The relevant operational fact is that nobody's tooling produces all of this out of the box. The protocol acknowledges that, in language about proportionality and platform capability. Vendors will spend the next eighteen months catching up. Negotiating parties will spend the next eighteen months arguing about which of them gets to absorb the cost.
What Actually Changed
The headline numbers tell the structural story. The protocol's body grew by roughly 17 pages, mostly to accommodate eight new or substantially expanded sections.[1] Metadata Addendum A — the schedule that defines the fields a producing party has to deliver alongside production media — expanded from 27 fields to approximately 60 fields, organized into 11 labeled subsections.[2] That doubling is not cosmetic. The new fields cover things that did not have stable names in 2023: conversation identifiers for chat platforms, edit and deletion flags for messages that were retroactively modified, modern-attachment pointers that distinguish a hyperlinked file from a true attachment, and a "platform tier" tag that lets the receiving party see at a glance whether a given message came from a Tier 1 consumer-grade extraction or a Tier 2 forensic image.[1][2]
The new substantive sections, in order of how much trouble each one resolves at a meet-and-confer:
- Modern attachments. Cloud-hosted files referenced by URL, sent via Outlook's cloud-attachment default or Gmail's Drive-link UI. Five years of federal rulings produced a patchwork on whether the producing party has to capture the contemporaneous version of the file as-sent or the current version as-stored. The protocol's new exemplar language picks a default — contemporaneous, where technically feasible — and adds a
LINKBEGBATESmetadata field that ties each pointer to the produced version of the linked document, with the modification timestamp captured. This is the operational version of the doctrinal debate we covered in the hyperlinks post last week.[4]
- Collaboration platforms. Slack, Teams, Google Chat, and any equivalent thread-and-channel surface get a dedicated section requiring three things in parallel: a native export (typically JSON for Slack, an EDS PST for Teams, or the Google Vault export format), a human-readable rendered transcript that an attorney can review without specialized tooling, and separately produced attachments where the platform supports them.[2] None of those three is sufficient by itself. The native export preserves metadata but is unreadable to most reviewers. The rendered transcript is readable but lossy. Attachments alone, without context, are useless. The producing party owes all three, with a proportionality qualifier that acknowledges some platforms make some of this difficult.

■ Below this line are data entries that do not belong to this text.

-- ==== Sys2Proof/Machine/Dispatch.lean ====
section
/-! DEFINITION. One arm per stream element. -/

namespace Sys2Proof.Machine

def exec (i : Instr) (s : State) : Host.Outcome State Fault Refusal :=
  match i with
  | .blk bfinal btype => Sys2Proof.Machine.execBlk bfinal btype s
  | .blkBtype0 bfinal => Sys2Proof.Machine.execBlkBtype0 bfinal s
  | .blkBtype1 bfinal => Sys2Proof.Machine.execBlkBtype1 bfinal s
  | .blkBtype3 bfinal => Sys2Proof.Machine.execBlkBtype3 bfinal s
  | .hdr hlit hdist hclen => Sys2Proof.Machine.execHdr hlit hdist hclen s
  | .cllen v => Sys2Proof.Machine.execCllen v s
  | .cl0 => Sys2Proof.Machine.execCl0 s
  | .cl1 => Sys2Proof.Machine.execCl1 s
  | .cl2 => Sys2Proof.Machine.execCl2 s
  | .cl3 => Sys2Proof.Machine.execCl3 s
  | .cl4 => Sys2Proof.Machine.execCl4 s
  | .cl5 => Sys2Proof.Machine.execCl5 s
  | .cl6 => Sys2Proof.Machine.execCl6 s
  | .cl7 => Sys2Proof.Machine.execCl7 s
  | .cl8 => Sys2Proof.Machine.execCl8 s
  | .cl9 => Sys2Proof.Machine.execCl9 s
  | .cl10 => Sys2Proof.Machine.execCl10 s
  | .cl11 => Sys2Proof.Machine.execCl11 s
  | .cl12 => Sys2Proof.Machine.execCl12 s
  | .cl13 => Sys2Proof.Machine.execCl13 s
  | .cl14 => Sys2Proof.Machine.execCl14 s
  | .cl15 => Sys2Proof.Machine.execCl15 s
  | .cl16 extra => Sys2Proof.Machine.execCl16 extra s
  | .cl17 extra => Sys2Proof.Machine.execCl17 extra s
  | .cl18 extra => Sys2Proof.Machine.execCl18 extra s
  | .lit b => Sys2Proof.Machine.execLit b s
  | .eob => Sys2Proof.Machine.execEob s
  | .len257 => Sys2Proof.Machine.execLen257 s
  | .len258 => Sys2Proof.Machine.execLen258 s
  | .len259 => Sys2Proof.Machine.execLen259 s
  | .len260 => Sys2Proof.Machine.execLen260 s
  | .len261 => Sys2Proof.Machine.execLen261 s
  | .len262 => Sys2Proof.Machine.execLen262 s
  | .len263 => Sys2Proof.Machine.execLen263 s
  | .len264 => Sys2Proof.Machine.execLen264 s
  | .len265 lextra => Sys2Proof.Machine.execLen265 lextra s
  | .len266 lextra => Sys2Proof.Machine.execLen266 lextra s
  | .len267 lextra => Sys2Proof.Machine.execLen267 lextra s
  | .len268 lextra => Sys2Proof.Machine.execLen268 lextra s
  | .len269 lextra => Sys2Proof.Machine.execLen269 lextra s
  | .len270 lextra => Sys2Proof.Machine.execLen270 lextra s
  | .len271 lextra => Sys2Proof.Machine.execLen271 lextra s
  | .len272 lextra => Sys2Proof.Machine.execLen272 lextra s
  | .len273 lextra => Sys2Proof.Machine.execLen273 lextra s
  | .len274 lextra => Sys2Proof.Machine.execLen274 lextra s
  | .len275 lextra => Sys2Proof.Machine.execLen275 lextra s
  | .len276 lextra => Sys2Proof.Machine.execLen276 lextra s
  | .len277 lextra => Sys2Proof.Machine.execLen277 lextra s
  | .len278 lextra => Sys2Proof.Machine.execLen278 lextra s
  | .len279 lextra => Sys2Proof.Machine.execLen279 lextra s
  | .len280 lextra => Sys2Proof.Machine.execLen280 lextra s
  | .len281 lextra => Sys2Proof.Machine.execLen281 lextra s
  | .len282 lextra => Sys2Proof.Machine.execLen282 lextra s
  | .len283 lextra => Sys2Proof.Machine.execLen283 lextra s
  | .len284 lextra => Sys2Proof.Machine.execLen284 lextra s
  | .len285 => Sys2Proof.Machine.execLen285 s
  | .ll286 => Sys2Proof.Machine.execLl286 s
  | .ll287 => Sys2Proof.Machine.execLl287 s
  | .dist0 => Sys2Proof.Machine.execDist0 s
  | .dist1 => Sys2Proof.Machine.execDist1 s
  | .dist2 => Sys2Proof.Machine.execDist2 s
  | .dist3 => Sys2Proof.Machine.execDist3 s
  | .dist4 dextra => Sys2Proof.Machine.execDist4 dextra s
  | .dist5 dextra => Sys2Proof.Machine.execDist5 dextra s
  | .dist6 dextra => Sys2Proof.Machine.execDist6 dextra s
  | .dist7 dextra => Sys2Proof.Machine.execDist7 dextra s
  | .dist8 dextra => Sys2Proof.Machine.execDist8 dextra s
  | .dist9 dextra => Sys2Proof.Machine.execDist9 dextra s
  | .dist10 dextra => Sys2Proof.Machine.execDist10 dextra s
  | .dist11 dextra => Sys2Proof.Machine.execDist11 dextra s
  | .dist12 dextra => Sys2Proof.Machine.execDist12 dextra s
  | .dist13 dextra => Sys2Proof.Machine.execDist13 dextra s
  | .dist14 dextra => Sys2Proof.Machine.execDist14 dextra s
  | .dist15 dextra => Sys2Proof.Machine.execDist15 dextra s
  | .dist16 dextra => Sys2Proof.Machine.execDist16 dextra s
  | .dist17 dextra => Sys2Proof.Machine.execDist17 dextra s
  | .dist18 dextra => Sys2Proof.Machine.execDist18 dextra s
  | .dist19 dextra => Sys2Proof.Machine.execDist19 dextra s
  | .dist20 dextra => Sys2Proof.Machine.execDist20 dextra s
  | .dist21 dextra => Sys2Proof.Machine.execDist21 dextra s
  | .dist22 dextra => Sys2Proof.Machine.execDist22 dextra s
  | .dist23 dextra => Sys2Proof.Machine.execDist23 dextra s
  | .dist24 dextra => Sys2Proof.Machine.execDist24 dextra s
  | .dist25 dextra => Sys2Proof.Machine.execDist25 dextra s
  | .dist26 dextra => Sys2Proof.Machine.execDist26 dextra s
  | .dist27 dextra => Sys2Proof.Machine.execDist27 dextra s
  | .dist28 dextra => Sys2Proof.Machine.execDist28 dextra s
  | .dist29 dextra => Sys2Proof.Machine.execDist29 dextra s
  | .d30 => Sys2Proof.Machine.execD30 s
  | .d31 => Sys2Proof.Machine.execD31 s

end Sys2Proof.Machine
end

- Mobile and ephemeral messaging. A two-tier framework. Tier 1, for standard civil cases, accepts consumer-grade backup-extraction tools — iMazing for iOS backups, similar utilities for Android — as defensible. Tier 2, for matters involving alleged spoliation, deleted-content recovery, or device-integrity disputes, requires forensic-grade collection (Cellebrite UFED, Magnet AXIOM) and explicit documentation of the extraction methodology.[1] The line between the tiers is the moment somebody alleges spoliation. Until that moment, the protocol authorizes lower-cost collection.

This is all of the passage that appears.